Dental cleanings without insurance cost an average of $90 to $125. The cost depends on the academic preparation of your dentist and the local rates. Dental cleanings in urban areas and cities will be more expensive than dental cleanings in rural or suburban settings.

How to get dental implants covered by insurance?

Dental implants are eligible for coverage if tooth loss results from injury, trauma, or a medical condition. Congenitally missing teeth are not covered. Additionally, coverage only applies to the root replacement (the titanium post placed in your jawbone). The actual missing tooth (the crown) may be excluded.

Dental discount plans could help save on implants by reimbursing a portion of the payment. You can combine discount plans with your existing insurance coverage, as long as your doctor accepts it.

How much does a dental bridge cost without insurance?

A dental bridge ranges from $700 to $5,000, depending on the type of bridge. Traditional fixed crown bridges are the most affordable, bonded bridges are mid-range, while a three-unit bridge is the most expensive.

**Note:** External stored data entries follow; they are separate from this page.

/-- R192, R194, R201, R203, R207, R210: the errors of BPACK and BUNPK, in their order. -/
def Obligations.BitUnitErrorsInOrder : Prop :=
  ∀ s : State,
    (s.cfg.bitsCap.val < s.n .blen ∨ s.cfg.payCap.val < 1 + (s.n .blen + 7) / 8 → EndsWith .bpack .capacity s) ∧
    (s.cfg.payCap.val < s.n .plen → EndsWith .bunpk .capacity s) ∧
    (s.n .plen ≤ s.cfg.payCap.val →
      (s.n .plen = 0 → EndsWith .bunpk .truncatedStream s) ∧
      (1 ≤ s.n .plen →
        (7 < (s.payAt 0).toNat ∨ 8 * (s.n .plen - 1) < (s.payAt 0).toNat → EndsWith .bunpk .invalidPadding s) ∧
        ∀ len, (s.payAt 0).toNat ≤ 7 → len + (s.payAt 0).toNat = 8 * (s.n .plen - 1) → s.cfg.bitsCap.val < len →
          EndsWith .bunpk .capacity s))

/-! ## Frames, errors, invariants: the whole machine -/

/-- R65: what FREQ, CDF, HTREE and HCODE leave unchanged, whether they end with an error or not: every register, memory and pending
host action but FTLEN and FT; CLEN, TOTAL and CDFT; NNODE, ROOT and HT; CT. -/
def Obligations.FrameOfTheTableCommands : Prop :=
  ∀ s t : State,
    (exec .freq s = .next t → Frame [.ftlen] [.ft] s t) ∧
    (exec .cdf s = .next t → Frame [.clen, .total] [.cdft] s t) ∧
    (exec .htree s = .next t → Frame [.nnode, .root] [.ht] s t) ∧
    (exec .hcode s = .next t → Frame [] [.ct] s t)

/-- R65: what RENC and RDEC leave unchanged: all but PLEN, NSYM, X and PAY; all but SLEN, X, POS and SYM. -/
def Obligations.FrameOfTheRansCommands : Prop :=
  ∀ s t : State,
    (exec .renc s = .next t → Frame [.plen, .nsym, .x] [.pay] s t) ∧
    (exec .rdec s = .next t → Frame [.slen, .x, .pos] [.sym] s t)

/-- R65: what HENC, HDEC, BPACK and BUNPK leave unchanged: all but BLEN, PAD, PLEN, NSYM, BITS and PAY; BLEN, PAD, SLEN, BITS and SYM; PLEN,
PAD and PAY; BLEN, PAD and BITS. -/
def Obligations.FrameOfTheBitCommands : Prop :=
  ∀ s t : State,
    (exec .henc s = .next t → Frame [.blen, .pad, .plen, .nsym] [.bits, .pay] s t) ∧
    (exec .hdec s = .next t → Frame [.blen, .pad, .slen] [.bits, .sym] s t) ∧
    (exec .bpack s = .next t → Frame [.plen, .pad] [.pay] s t) ∧
    (exec .bunpk s = .next t → Frame [.blen, .pad] [.bits] s t)

/-- R212: after a command that ended with an error its output length register is 0 (CDF: TOTAL too; HTREE: ROOT too), STATUS is idle and
done with ERR and the code of a kind, and what is no output of the command is unchanged; IllegalCommandError changes
STATUS only. -/
def Obligations.ErrorEntryClearsTheLengths : Prop :=
  (∀ (i : Instr) (s t : State), exec i s = .next t → t.status.err = true →
    (∃ k, t.status = errStatus i k) ∧ Frame (outRegs i) (outSpaces i) s t ∧
    (i = .freq → t.reg .ftlen = 0) ∧ (i = .cdf → t.reg .clen = 0 ∧ t.reg .total = 0) ∧
    (i = .renc ∨ i = .henc ∨ i = .bpack → t.reg .plen = 0) ∧ (i = .rdec ∨ i = .hdec → t.reg .slen = 0) ∧
    (i = .htree → t.reg .nnode = 0 ∧ t.reg .root = 0) ∧ (i = .bunpk → t.reg .blen = 0)) ∧
  ∀ (s : State) (w : Word), s.status.busy = false → (∀ i, decode w ≠ .ok i) →
    writeCmd w s = .next { s with status := ⟨false, true, true, 8, w.extractLsb' 0 8⟩ }
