-- ==== Sys2Proof/Laws/State.lean ====
section
/-! SUPPORT. One lemma per field per update of the state, and the reads of registers through updates. -/

namespace Sys2Proof.Machine

@[simp] theorem Regs.ofFn_get (f : Reg → Word) (r : Reg) : (Regs.ofFn f).get r = f r := by cases r <;> rfl

@[simp] theorem Regs.set_get (g : Regs) (r q : Reg) (v : Word) : (g.set r v).get q = if q = r then v else g.get q := by
  simp [Regs.set]

theorem State.reg_of_ne (s : State) {r : Reg} (h : r ≠ .x) : s.reg r = s.regs.get r := by
  cases r <;> first | rfl | exact absurd rfl h

theorem State.reg_x (s : State) : s.reg .x = BitVec.ofNat 32 (s.regs.x.toNat % 2 ^ s.cfg.xw) := rfl

/-- A register reads the same in two states that store the same value in it and have the same configuration. -/
theorem State.reg_congr {s t : State} (hc : t.cfg = s.cfg) {r : Reg} (h : t.regs.get r = s.regs.get r) :
    t.reg r = s.reg r := by
  cases r <;> simp_all [State.reg, Regs.get]

/-! putSym -/

@[simp] theorem State.putSym_cfg (s : State) (vs : List Byte) : (s.putSym vs).cfg = s.cfg := rfl
@[simp] theorem State.putSym_regs (s : State) (vs : List Byte) : (s.putSym vs).regs = s.regs := rfl
@[simp] theorem State.putSym_status (s : State) (vs : List Byte) : (s.putSym vs).status = s.status := rfl
@[simp] theorem State.putSym_sym (s : State) (vs : List Byte) : (s.putSym vs).sym = Memory.ofList s.fresh vs := rfl
@[simp] theorem State.putSym_pay (s : State) (vs : List Byte) : (s.putSym vs).pay = s.pay := rfl
@[simp] theorem State.putSym_bits (s : State) (vs : List Byte) : (s.putSym vs).bits = s.bits := rfl
@[simp] theorem State.putSym_ft (s : State) (vs : List Byte) : (s.putSym vs).ft = s.ft := rfl
@[simp] theorem State.putSym_cdft (s : State) (vs : List Byte) : (s.putSym vs).cdft = s.cdft := rfl
@[simp] theorem State.putSym_ht (s : State) (vs : List Byte) : (s.putSym vs).ht = s.ht := rfl
@[simp] theorem State.putSym_ct (s : State) (vs : List Byte) : (s.putSym vs).ct = s.ct := rfl
@[simp] theorem State.putSym_inputs (s : State) (vs : List Byte) : (s.putSym vs).inputs = s.inputs := rfl
@[simp] theorem State.putSym_fresh (s : State) (vs : List Byte) : (s.putSym vs).fresh = s.fresh + 1 := rfl

/-! putPay -/

@[simp] theorem State.putPay_cfg (s : State) (vs : List Byte) : (s.putPay vs).cfg = s.cfg := rfl
@[simp] theorem State.putPay_regs (s : State) (vs : List Byte) : (s.putPay vs).regs = s.regs := rfl
@[simp] theorem State.putPay_status (s : State) (vs : List Byte) : (s.putPay vs).status = s.status := rfl
@[simp] theorem State.putPay_sym (s : State) (vs : List Byte) : (s.putPay vs).sym = s.sym := rfl
@[simp] theorem State.putPay_pay (s : State) (vs : List Byte) : (s.putPay vs).pay = Memory.ofList s.fresh vs := rfl
@[simp] theorem State.putPay_bits (s : State) (vs : List Byte) : (s.putPay vs).bits = s.bits := rfl
@[simp] theorem State.putPay_ft (s : State) (vs : List Byte) : (s.putPay vs).ft = s.ft := rfl
@[simp] theorem State.putPay_cdft (s : State) (vs : List Byte) : (s.putPay vs).cdft = s.cdft := rfl
@[simp] theorem State.putPay_ht (s : State) (vs : List Byte) : (s.putPay vs).ht = s.ht := rfl
@[simp] theorem State.putPay_ct (s : State) (vs : List Byte) : (s.putPay vs).ct = s.ct := rfl
@[simp] theorem State.putPay_inputs (s : State) (vs : List Byte) : (s.putPay vs).inputs = s.inputs := rfl
@[simp] theorem State.putPay_fresh (s : State) (vs : List Byte) : (s.putPay vs).fresh = s.fresh + 1 := rfl

/-! putBits -/

@[simp] theorem State.putBits_cfg (s : State) (vs : List Bool) : (s.putBits vs).cfg = s.cfg := rfl
@[simp] theorem State.putBits_regs (s : State) (vs : List Bool) : (s.putBits vs).regs = s.regs := rfl
@[simp] theorem State.putBits_status (s : State) (vs : List Bool) : (s.putBits vs).status = s.status := rfl
@[simp] theorem State.putBits_sym (s : State) (vs : List Bool) : (s.putBits vs).sym = s.sym := rfl
@[simp] theorem State.putBits_pay (s : State) (vs : List Bool) : (s.putBits vs).pay = s.pay := rfl
@[simp] theorem State.putBits_bits (s : State) (vs : List Bool) : (s.putBits vs).bits = Memory.ofList s.fresh vs := rfl
@[simp] theorem State.putBits_ft (s : State) (vs : List Bool) : (s.putBits vs).ft = s.ft := rfl
@[simp] theorem State.putBits_cdft (s : State) (vs : List Bool) : (s.putBits vs).cdft = s.cdft := rfl
@[simp] theorem State.putBits_ht (s : State) (vs : List Bool) : (s.putBits vs).ht = s.ht := rfl
@[simp] theorem State.putBits_ct (s : State) (vs : List Bool) : (s.putBits vs).ct = s.ct := rfl
@[simp] theorem State.putBits_inputs (s : State) (vs : List Bool) : (s.putBits vs).inputs = s.inputs := rfl
@[simp] theorem State.putBits_fresh (s : State) (vs : List Bool) : (s.putBits vs).fresh = s.fresh + 1 := rfl
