/-- Symbol `i`'s bytes stand in a row behind those of the symbols before it. -/
theorem tracedBytes_getElem? {x k : Nat → Nat} {n i d : Nat} (hi : i < n) (hd : d < k i) :
    (tracedBytes x k (List.range n))[bytesBefore k i + d]? = some (lowByte (x (i + 1) / 256 ^ (k i - 1 - d))) := by
  induction n with
  | zero => omega
  | succ n ih =>
    rw [tracedBytes_range_succ]
    obtain hlt | rfl := Nat.lt_succ_iff_lt_or_eq.1 hi
    · obtain ⟨hlen, -⟩ := List.getElem?_eq_some_iff.1 (ih hlt)
      rw [List.getElem?_append_left hlen, ih hlt]
    · rw [← tracedBytes_length x k i, List.getElem?_append_right (Nat.le_add_right _ _), Nat.add_sub_cancel_left,
        lowBytes_getElem? hd]

/-- The encoder's loop over the symbols from `i` on follows the trace (R139): it leaves the state `x i` and has emitted
those symbols' bytes, which the payload holds in reverse. -/
theorem encodeSymbols_of_trace {base n : Nat} (hpos : 0 < base) {t : List CdfEntry} (ht : CdfListOk base t)
    {e : Nat → CdfEntry} {x k : Nat → Nat} (htr : EncodeTrace base n e x k) {sym : Nat → Byte}
    (hlook : ∀ i < n, lookupSym t (sym i) = some (e i)) (m : Nat) :
    ∀ i, i + m = n → ∃ em, encodeSymbols base t ((List.range' i m).map sym) = .done (x i, em) ∧
      em.reverse = tracedBytes x k (List.range' i m) := by
  obtain ⟨hlast, hstep⟩ := htr
  induction m with
  | zero =>
    rintro i rfl
    exact ⟨[], by rw [← hlast]; rfl, rfl⟩
  | succ m ih =>
    intro i hi
    obtain ⟨em, hem, hrev⟩ := ih (i + 1) (by omega)
    obtain ⟨hx, hlt, hge⟩ := hstep i (by omega)
    obtain ⟨hl, -⟩ := encodeSymbols_spec hpos ht hem
    obtain ⟨l, hlt', -, hge', henc⟩ := encodeSymbol_spec ht (hlook i (by omega)) (em := em) hl
    obtain rfl := shiftCount_unique hlt hge hlt' hge'
    have hcode : codeStep base (x (i + 1) / 256 ^ k i) (e i) = x i := hx.symm
    rw [hcode] at henc
    refine ⟨em ++ (List.range (k i)).map fun d => lowByte (x (i + 1) / 256 ^ d), ?_, ?_⟩
    · rw [List.range'_succ, List.map_cons, encodeSymbols, hem, Result.andThen_done, henc]
    · rw [List.reverse_append, hrev]; rfl

/-! ### The body of RENC -/

/-- The state RENC leaves for the final state `x` and the payload `bytes` (R139). -/
def encodedState (s : State) (x : Nat) (bytes : List Byte) : State :=
  (((s.putPay bytes).setNat .plen bytes.length).setNat .nsym (s.n .slen)).setNat .x x

/-- The registers and the payload after encoding (R139). -/
theorem encodedState_spec {s : State} {x : Nat} {bytes : List Byte} (hx : x < 256 * s.cfg.base)
    (hb : bytes.length ≤ s.cfg.payCap.val) :
    (encodedState s x bytes).n .plen = bytes.length ∧ (encodedState s x bytes).n .nsym = s.n .slen ∧
      (encodedState s x bytes).n .x = x ∧ ∀ j b, bytes[j]? = some b → (encodedState s x bytes).payAt j = b := by
  have hcap := s.cfg.payCap.isLt
  refine ⟨?_, ?_, ?_, fun j b h => ?_⟩
  · simp [encodedState, State.setNat_n, heldBy_toNat (r := .plen) (c := s.cfg) (v := bytes.length) (by simp) (by omega)]
  · simp [encodedState, State.setNat_n, heldBy_toNat (r := .nsym) (c := s.cfg) (by simp) (s.n_lt .slen)]
  · simp [encodedState, State.setNat_n, heldBy_x_toNat (c := s.cfg) (v := x) (by rwa [Config.two_pow_xw])]
  · obtain ⟨hj, rfl⟩ := List.getElem?_eq_some_iff.1 h
    exact State.putPay_payAt s bytes hj

/-- When every check passes and the loop is done, RENC writes the state word and then what the loop emitted, newest
byte first (R88, R90, R139). -/
theorem rencBody_of_encoded {s : State} {x : Nat} {em : List Byte} (h0 : 1 ≤ s.n .slen)
    (hcap : s.n .slen ≤ s.cfg.symCap.val) (htot : s.n .total = s.n .slen)
    (henc : encodeSymbols s.cfg.base (s.cdfTable (s.n .clen)) (s.symbols (s.n .slen)) = .done (x, em))
    (hfit : s.cfg.fb + em.length ≤ s.cfg.payCap.val) :
    rencBody s = .done (encodedState s x (lowBytes s.cfg.fb x ++ em.reverse)) := by
  have hfit' : ¬ s.cfg.payCap.val < (em ++ stateBytes s.cfg.fb x).length := by simp; omega
  rw [rencBody, if_neg (by omega), if_neg (by omega), if_neg (by omega), henc, Result.andThen_done, if_neg hfit']
  simp [encodedState, stateBytes_reverse, Nat.add_comm]

/-! ### The payload of a trace -/

/-- The payload of a trace: the state word, then every symbol's bytes (R88 to R90). -/
def tracedPayload (fb n : Nat) (x k : Nat → Nat) : List Byte := lowBytes fb (x 0) ++ tracedBytes x k (List.range n)

theorem tracedPayload_length (fb n : Nat) (x k : Nat → Nat) : (tracedPayload fb n x k).length = fb + bytesBefore k n := by
  simp [tracedPayload, tracedBytes_length]

theorem tracedPayload_stateWord {fb j : Nat} (hj : j < fb) (n : Nat) (x k : Nat → Nat) :
    (tracedPayload fb n x k)[j]? = some (lowByte (x 0 / 256 ^ (fb - 1 - j))) := by
  rw [tracedPayload, List.getElem?_append_left (by simpa using hj), lowBytes_getElem? hj]

theorem tracedPayload_shifted {n i d : Nat} {x k : Nat → Nat} (hi : i < n) (hd : d < k i) (fb : Nat) :
    (tracedPayload fb n x k)[fb + bytesBefore k i + d]? = some (lowByte (x (i + 1) / 256 ^ (k i - 1 - d))) := by
  rw [tracedPayload, List.getElem?_append_right (by simp; omega), lowBytes_length, Nat.add_assoc, Nat.add_sub_cancel_left,
    tracedBytes_getElem? hi hd]

/-- RENC's loop over the whole buffer of a state follows the trace (R139, R140 a). -/
theorem encode_buffer_of_trace {s : State} {e : Nat → CdfEntry} {x k : Nat → Nat} (hinv : CdfInv s)
    (hsym : ∀ i < s.n .slen, ∃ j < s.n .clen, e i = s.cdftAt j ∧ (e i).sym = s.symAt i)
    (htr : EncodeTrace s.cfg.base (s.n .slen) e x k) :
    x 0 < 256 * s.cfg.base ∧
      ∃ em, encodeSymbols s.cfg.base (s.cdfTable (s.n .clen)) (s.symbols (s.n .slen)) = .done (x 0, em) ∧
        em.reverse = tracedBytes x k (List.range (s.n .slen)) := by
  have hlook : ∀ i < s.n .slen, lookupSym (s.cdfTable (s.n .clen)) (s.symAt i) = some (e i) := by
    intro i hi
    obtain ⟨j, hj, he, hs⟩ := hsym i hi
    rw [← hs]
    exact lookupSym_of_mem (cdfTable_nodup hinv) (he ▸ cdftAt_mem_cdfTable s hj)
  obtain ⟨em, hem, hrev⟩ := encodeSymbols_of_trace s.cfg.base_pos (cdfListOk_of_inv hinv) htr hlook _ 0 (Nat.zero_add _)
  rw [← List.range_eq_range'] at hem hrev
  obtain ⟨-, hx, -⟩ := encodeSymbols_spec s.cfg.base_pos (cdfListOk_of_inv hinv) hem
  exact ⟨hx, em, hem, hrev⟩

/-- Settles O24: the loop follows the trace, so RENC writes the trace's payload, whose elements are the bytes stated. -/
theorem rencWritesTheTracedPayload : Obligations.RencWritesTheTracedPayload := by
  intro s e x k hinv h0 hcap htot hsym htr hfit
  obtain ⟨hx, em, hem, hrev⟩ := encode_buffer_of_trace hinv hsym htr
  have hlen : em.length = bytesBefore k (s.n .slen) := by rw [← List.length_reverse, hrev, tracedBytes_length]
  have hbody := rencBody_of_encoded (s := s.begin Instr.renc.opc) h0 hcap htot hem (hlen ▸ hfit)
  rw [hrev] at hbody
  obtain ⟨hexec, hstatus, hframe⟩ := exec_done_spec (i := .renc) hbody
  have hbytes := tracedPayload_length s.cfg.fb (s.n .slen) x k
  obtain ⟨hplen, hnsym, hxreg, hpay⟩ := encodedState_spec (s := s.begin Instr.renc.opc) hx (hbytes ▸ hfit)
  refine ⟨_, hexec, hstatus, hframe, hplen.trans hbytes, hnsym, hxreg, fun j hj => ?_, fun i hi d hd => ?_⟩
  · exact (congrArg BitVec.toNat (hpay _ _ (tracedPayload_stateWord hj _ x k))).trans (lowByte_toNat _)
  · exact (congrArg BitVec.toNat (hpay _ _ (tracedPayload_shifted hi hd _))).trans (lowByte_toNat _)

/-! ## Decoding -/

theorem refill_succ_left (pay : Nat → Byte) (y p d : Nat) :
    refill pay y p (d + 1) = refill pay (y * 256 + (pay p).toNat) (p + 1) d := by
  induction d with
  | zero => rfl
  | succ d ih => rw [refill, ih, refill, Nat.add_right_comm p 1 d, Nat.add_assoc]

/-- The number the first bytes of the payload spell is what reading them one by one gives (R61, R89). -/
theorem bytesValue_payload (s : State) (n : Nat) : bytesValue (s.payload n) = refill s.payAt 0 0 n := by
  induction n with
  | zero => rfl
  | succ n ih =>
    rw [State.payload, List.range_succ, List.map_append, bytesValue_append, refill, Nat.zero_add, ← ih]
    rfl

theorem payload_take (s : State) {m n : Nat} (h : m ≤ n) : (s.payload n).take m = s.payload m := by
  rw [State.payload, ← List.map_take, List.take_range, Nat.min_eq_left h, State.payload]

theorem payload_drop (s : State) {p n : Nat} (h : p < n) :
    (s.payload n).drop p = s.payAt p :: (s.payload n).drop (p + 1) := by
  rw [List.drop_eq_getElem_cons (by simpa using h)]
  simp [State.payload]

theorem shiftIn_of_le {base x : Nat} (h : base ≤ x) (bs : List Byte) : shiftIn base x bs = (x, bs) := by
  cases bs with
  | nil => rfl
  | cons b bs => rw [shiftIn, if_neg (Nat.not_lt.2 h)]

/-- The renormalisation reads on while the state is below `base` and bytes are left (R136). -/
theorem shiftIn_payload {s : State} {base plen : Nat} (d : Nat) :
    ∀ {y p : Nat}, p + d ≤ plen → (∀ j < d, refill s.payAt y p j < base) →
      (base ≤ refill s.payAt y p d ∨ p + d = plen) →
      shiftIn base y ((s.payload plen).drop p) = (refill s.payAt y p d, (s.payload plen).drop (p + d)) := by
  induction d with
  | zero =>
    intro y p hp _ hend
    obtain hend | hend := hend
    · exact shiftIn_of_le hend _
    · rw [List.drop_eq_nil_of_le (i := p) (by simp; omega), List.drop_eq_nil_of_le (by simp; omega)]
      rfl
  | succ d ih =>
    intro y p hp hlt hend
    have hy : y < base := hlt 0 (Nat.succ_pos d)
    have hp' : p + (d + 1) = p + 1 + d := by omega
    rw [refill_succ_left, hp'] at hend ⊢
    rw [payload_drop s (by omega), shiftIn, if_pos hy]
    refine ih (by omega) (fun j hj => ?_) hend
    rw [← refill_succ_left]
    exact hlt (j + 1) (by omega)

theorem decodeTrace_pos_le {base fb n plen k : Nat} {pay : Nat → Byte} {e : Nat → CdfEntry} {x pos : Nat → Nat}
    (htr : DecodeTrace base fb n plen pay e x pos k) (hk : 1 ≤ k) : pos k ≤ plen := by
  obtain ⟨-, -, hstep⟩ := htr
  obtain ⟨-, -, -, hplen, -⟩ := hstep (k - 1) (by omega)
  rwa [Nat.sub_add_cancel hk] at hplen

/-- RDEC's loop follows a trace over the symbols from `i` to `k`, with `r` more to come (R141). -/
theorem decodeSymbols_of_trace {s : State} {base fb n plen k r : Nat} {t : List CdfEntry} (ht : CdfListOk base t)
    {e : Nat → CdfEntry} {x pos : Nat → Nat} (hmem : ∀ i < k, e i ∈ t)
    (htr : DecodeTrace base fb n plen s.payAt e x pos k) (hn : k + r = n) (m : Nat) :
    ∀ i, i + m = k → decodeSymbols base t (m + r) (x i) ((s.payload plen).drop (pos i)) =
      (decodeSymbols base t r (x k) ((s.payload plen).drop (pos k))).andThen fun d =>
        .done ((List.range' i m).map (fun j => (e j).sym) ++ d.1, d.2) := by
  obtain ⟨-, -, hstep⟩ := htr
  induction m with
  | zero =>
    rintro i rfl
    rw [Nat.zero_add, Nat.add_zero]
    cases decodeSymbols base t r (x i) ((s.payload plen).drop (pos i)) <;> rfl
  | succ m ih =>
    intro i hi
    obtain ⟨hlow, hhigh, hpos, hplen, hx, hlt, hend⟩ := hstep i (by omega)
    have hshift := shiftIn_payload (s := s) (base := base) (plen := plen) (pos (i + 1) - pos i)
      (y := uncodeStep base (x i) (e i)) (p := pos i) (by omega) hlt
      (hend.imp (fun h => hx ▸ h) fun h => by omega)
    have hx' : refill s.payAt (uncodeStep base (x i) (e i)) (pos i) (pos (i + 1) - pos i) = x (i + 1) := hx.symm
    rw [hx', Nat.add_sub_cancel' hpos] at hshift
    have hnot : ¬ (x (i + 1) < base ∧ m + r ≠ 0) := by omega
    rw [Nat.add_right_comm, decodeSymbols, lookupSlot_of_mem ht (hmem i (by omega)) hlow hhigh]
    simp only [hshift, if_neg hnot, ih (i + 1) (by omega)]
    cases decodeSymbols base t r (x k) ((s.payload plen).drop (pos k)) <;> rfl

Is HMO or PPO better for dental care?

Both plan types are appropriate for dental care. The choice between an HMO or PPO plan depends on your budget and the level of flexibility you’d like. HMO plans are more affordable but require that you stay in-network. This may limit your options, especially when it comes to specialists. PPO plans let you see both in-network and out-of-network providers, but premiums are higher.

How We Chose The Best Dental Insurance of 2021

To rank the best dental insurance plans of 2021, we first evaluated plan tiers and available coverage benefits. For cost comparisons, we looked at premiums, deductibles and annual benefit limits. Finally, to measure customer satisfaction, we used J.D Power’s 2020 U.S Dental Plan Satisfaction and the complaint index set by the National Association of Insurance Commissioners.